- **RECORDS FOR THIS EXERCISE**
****************************************

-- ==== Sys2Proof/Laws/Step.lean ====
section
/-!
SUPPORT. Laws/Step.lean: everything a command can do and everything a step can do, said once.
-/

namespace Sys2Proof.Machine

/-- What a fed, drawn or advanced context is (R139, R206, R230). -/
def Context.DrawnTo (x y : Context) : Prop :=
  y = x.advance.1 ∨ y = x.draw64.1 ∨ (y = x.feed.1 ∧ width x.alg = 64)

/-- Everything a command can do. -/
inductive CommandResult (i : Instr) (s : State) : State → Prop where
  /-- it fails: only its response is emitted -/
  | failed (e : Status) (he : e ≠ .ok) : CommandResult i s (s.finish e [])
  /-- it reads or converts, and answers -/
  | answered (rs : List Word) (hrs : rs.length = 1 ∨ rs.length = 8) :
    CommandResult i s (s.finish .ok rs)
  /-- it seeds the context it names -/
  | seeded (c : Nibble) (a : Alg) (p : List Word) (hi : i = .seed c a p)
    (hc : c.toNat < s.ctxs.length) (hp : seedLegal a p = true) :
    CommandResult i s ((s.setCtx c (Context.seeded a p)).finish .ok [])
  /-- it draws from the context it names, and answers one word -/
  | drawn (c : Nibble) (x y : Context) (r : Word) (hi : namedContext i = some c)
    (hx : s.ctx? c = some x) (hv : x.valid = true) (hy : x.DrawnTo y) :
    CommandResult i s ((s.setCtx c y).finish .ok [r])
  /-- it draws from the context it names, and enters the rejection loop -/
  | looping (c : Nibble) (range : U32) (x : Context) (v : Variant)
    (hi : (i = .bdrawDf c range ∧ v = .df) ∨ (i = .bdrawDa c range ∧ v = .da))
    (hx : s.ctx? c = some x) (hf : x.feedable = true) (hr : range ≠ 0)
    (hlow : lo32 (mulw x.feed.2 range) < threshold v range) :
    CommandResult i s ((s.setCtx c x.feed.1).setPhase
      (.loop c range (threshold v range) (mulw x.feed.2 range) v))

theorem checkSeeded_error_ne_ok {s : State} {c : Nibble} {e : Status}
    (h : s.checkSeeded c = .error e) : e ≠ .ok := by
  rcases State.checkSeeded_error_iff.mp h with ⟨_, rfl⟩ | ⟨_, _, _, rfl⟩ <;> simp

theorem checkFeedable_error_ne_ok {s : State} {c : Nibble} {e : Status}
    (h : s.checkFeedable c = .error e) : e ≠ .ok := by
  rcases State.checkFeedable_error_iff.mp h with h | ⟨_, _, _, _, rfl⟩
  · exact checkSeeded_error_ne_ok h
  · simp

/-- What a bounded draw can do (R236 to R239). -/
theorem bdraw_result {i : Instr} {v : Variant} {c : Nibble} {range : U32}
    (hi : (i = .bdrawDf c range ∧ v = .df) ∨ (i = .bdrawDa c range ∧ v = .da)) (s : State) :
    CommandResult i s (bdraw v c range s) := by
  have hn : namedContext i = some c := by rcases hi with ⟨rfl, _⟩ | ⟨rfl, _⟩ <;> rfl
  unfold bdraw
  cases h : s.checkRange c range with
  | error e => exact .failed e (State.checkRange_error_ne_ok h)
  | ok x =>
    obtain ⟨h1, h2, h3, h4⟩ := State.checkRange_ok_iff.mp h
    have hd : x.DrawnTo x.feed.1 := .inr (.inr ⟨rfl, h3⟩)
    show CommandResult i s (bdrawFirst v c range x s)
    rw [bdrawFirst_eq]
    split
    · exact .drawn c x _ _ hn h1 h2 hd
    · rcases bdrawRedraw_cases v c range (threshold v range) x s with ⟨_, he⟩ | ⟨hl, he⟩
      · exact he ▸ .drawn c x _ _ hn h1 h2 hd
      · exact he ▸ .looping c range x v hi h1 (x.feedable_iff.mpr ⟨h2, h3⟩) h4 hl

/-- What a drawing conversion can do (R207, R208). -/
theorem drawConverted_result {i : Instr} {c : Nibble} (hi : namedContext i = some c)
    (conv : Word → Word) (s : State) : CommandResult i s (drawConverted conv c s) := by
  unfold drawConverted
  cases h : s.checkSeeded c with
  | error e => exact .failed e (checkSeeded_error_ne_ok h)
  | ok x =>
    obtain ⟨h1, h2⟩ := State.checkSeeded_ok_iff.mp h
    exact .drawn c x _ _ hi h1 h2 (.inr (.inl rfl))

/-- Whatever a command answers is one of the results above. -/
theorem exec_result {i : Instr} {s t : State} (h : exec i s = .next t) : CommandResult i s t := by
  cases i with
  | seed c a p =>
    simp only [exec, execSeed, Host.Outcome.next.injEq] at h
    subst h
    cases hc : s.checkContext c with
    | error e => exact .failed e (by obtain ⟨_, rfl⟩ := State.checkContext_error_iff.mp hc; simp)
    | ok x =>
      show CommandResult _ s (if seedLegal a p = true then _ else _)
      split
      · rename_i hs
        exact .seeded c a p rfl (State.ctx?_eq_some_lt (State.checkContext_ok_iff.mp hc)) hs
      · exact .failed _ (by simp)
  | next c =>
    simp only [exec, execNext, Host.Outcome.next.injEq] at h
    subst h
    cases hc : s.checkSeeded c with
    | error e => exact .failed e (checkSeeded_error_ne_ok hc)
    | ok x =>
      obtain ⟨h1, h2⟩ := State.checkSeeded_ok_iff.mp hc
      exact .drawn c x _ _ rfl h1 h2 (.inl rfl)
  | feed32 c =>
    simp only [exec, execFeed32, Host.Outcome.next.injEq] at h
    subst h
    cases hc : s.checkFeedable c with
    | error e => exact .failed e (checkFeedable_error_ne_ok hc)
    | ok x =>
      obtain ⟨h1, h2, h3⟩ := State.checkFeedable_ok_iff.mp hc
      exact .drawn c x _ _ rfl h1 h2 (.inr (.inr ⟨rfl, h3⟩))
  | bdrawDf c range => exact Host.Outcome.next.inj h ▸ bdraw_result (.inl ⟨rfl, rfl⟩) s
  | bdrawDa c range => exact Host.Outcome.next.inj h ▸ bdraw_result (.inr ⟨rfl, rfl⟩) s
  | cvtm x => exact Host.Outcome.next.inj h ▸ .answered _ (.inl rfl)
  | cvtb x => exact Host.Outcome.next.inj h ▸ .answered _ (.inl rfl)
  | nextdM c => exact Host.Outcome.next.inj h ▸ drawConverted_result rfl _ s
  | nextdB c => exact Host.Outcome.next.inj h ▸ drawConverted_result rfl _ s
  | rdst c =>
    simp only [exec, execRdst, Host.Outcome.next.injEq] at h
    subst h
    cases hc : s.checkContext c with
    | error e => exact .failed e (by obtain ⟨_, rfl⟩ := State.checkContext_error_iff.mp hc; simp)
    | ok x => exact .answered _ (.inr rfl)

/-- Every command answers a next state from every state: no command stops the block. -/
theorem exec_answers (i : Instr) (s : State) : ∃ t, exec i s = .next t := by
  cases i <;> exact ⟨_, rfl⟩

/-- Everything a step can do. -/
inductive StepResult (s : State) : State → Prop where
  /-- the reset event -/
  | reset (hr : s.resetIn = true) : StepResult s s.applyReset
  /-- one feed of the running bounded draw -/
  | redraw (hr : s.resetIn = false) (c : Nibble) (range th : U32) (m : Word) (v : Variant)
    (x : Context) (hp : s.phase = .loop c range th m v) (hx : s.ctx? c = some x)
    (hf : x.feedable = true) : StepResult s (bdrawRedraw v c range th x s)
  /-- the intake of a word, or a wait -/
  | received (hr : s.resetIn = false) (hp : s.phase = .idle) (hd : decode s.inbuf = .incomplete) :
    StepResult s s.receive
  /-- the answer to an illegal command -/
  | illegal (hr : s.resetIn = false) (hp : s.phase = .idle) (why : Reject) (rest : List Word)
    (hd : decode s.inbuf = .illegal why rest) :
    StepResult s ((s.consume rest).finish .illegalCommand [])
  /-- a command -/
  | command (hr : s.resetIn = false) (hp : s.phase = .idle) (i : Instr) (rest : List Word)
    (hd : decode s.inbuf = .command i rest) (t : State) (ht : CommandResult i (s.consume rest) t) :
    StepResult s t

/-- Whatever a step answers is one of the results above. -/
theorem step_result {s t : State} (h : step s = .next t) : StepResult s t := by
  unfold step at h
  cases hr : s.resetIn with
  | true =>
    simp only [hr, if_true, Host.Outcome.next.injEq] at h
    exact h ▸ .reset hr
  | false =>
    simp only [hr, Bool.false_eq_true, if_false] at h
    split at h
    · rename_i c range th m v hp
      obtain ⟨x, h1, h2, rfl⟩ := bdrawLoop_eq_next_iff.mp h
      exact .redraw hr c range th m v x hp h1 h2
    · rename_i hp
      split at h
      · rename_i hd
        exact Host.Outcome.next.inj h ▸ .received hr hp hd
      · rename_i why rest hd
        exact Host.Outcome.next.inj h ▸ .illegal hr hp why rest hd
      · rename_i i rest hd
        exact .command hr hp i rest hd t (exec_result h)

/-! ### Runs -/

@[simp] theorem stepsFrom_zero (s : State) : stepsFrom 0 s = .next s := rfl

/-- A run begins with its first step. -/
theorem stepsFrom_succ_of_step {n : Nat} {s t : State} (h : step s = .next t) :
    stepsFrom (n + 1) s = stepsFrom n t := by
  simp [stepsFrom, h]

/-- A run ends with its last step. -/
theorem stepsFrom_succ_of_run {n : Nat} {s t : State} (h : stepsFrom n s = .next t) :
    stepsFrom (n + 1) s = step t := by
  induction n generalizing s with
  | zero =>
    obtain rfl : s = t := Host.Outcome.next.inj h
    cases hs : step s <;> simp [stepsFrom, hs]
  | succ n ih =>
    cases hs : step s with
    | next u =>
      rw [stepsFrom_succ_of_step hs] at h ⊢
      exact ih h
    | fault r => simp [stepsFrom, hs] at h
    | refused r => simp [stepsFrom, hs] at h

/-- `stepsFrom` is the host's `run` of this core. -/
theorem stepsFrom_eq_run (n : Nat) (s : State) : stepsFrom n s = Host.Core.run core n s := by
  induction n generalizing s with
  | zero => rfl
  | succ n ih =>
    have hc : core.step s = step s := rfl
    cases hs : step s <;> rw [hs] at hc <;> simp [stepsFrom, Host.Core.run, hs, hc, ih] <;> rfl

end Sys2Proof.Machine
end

****************************************

- **EXERCISE REQUIREMENTS**
Taking the material above, extract exactly and only the lines from the line with "simp only [exec, execFeed32, Host.Outcome.next.injEq]" to the line with "obtain ⟨h1, h2, h3⟩", inclusive of both.

- **RESULT OF THE TASK**
    simp only [exec, execFeed32, Host.Outcome.next.injEq] at h
    subst h
    cases hc : s.checkFeedable c with
    | error e => exact .failed e (checkFeedable_error_ne_ok hc)
    | ok x =>
      obtain ⟨h1, h2, h3⟩ := State.checkFeedable_ok_iff.mp hc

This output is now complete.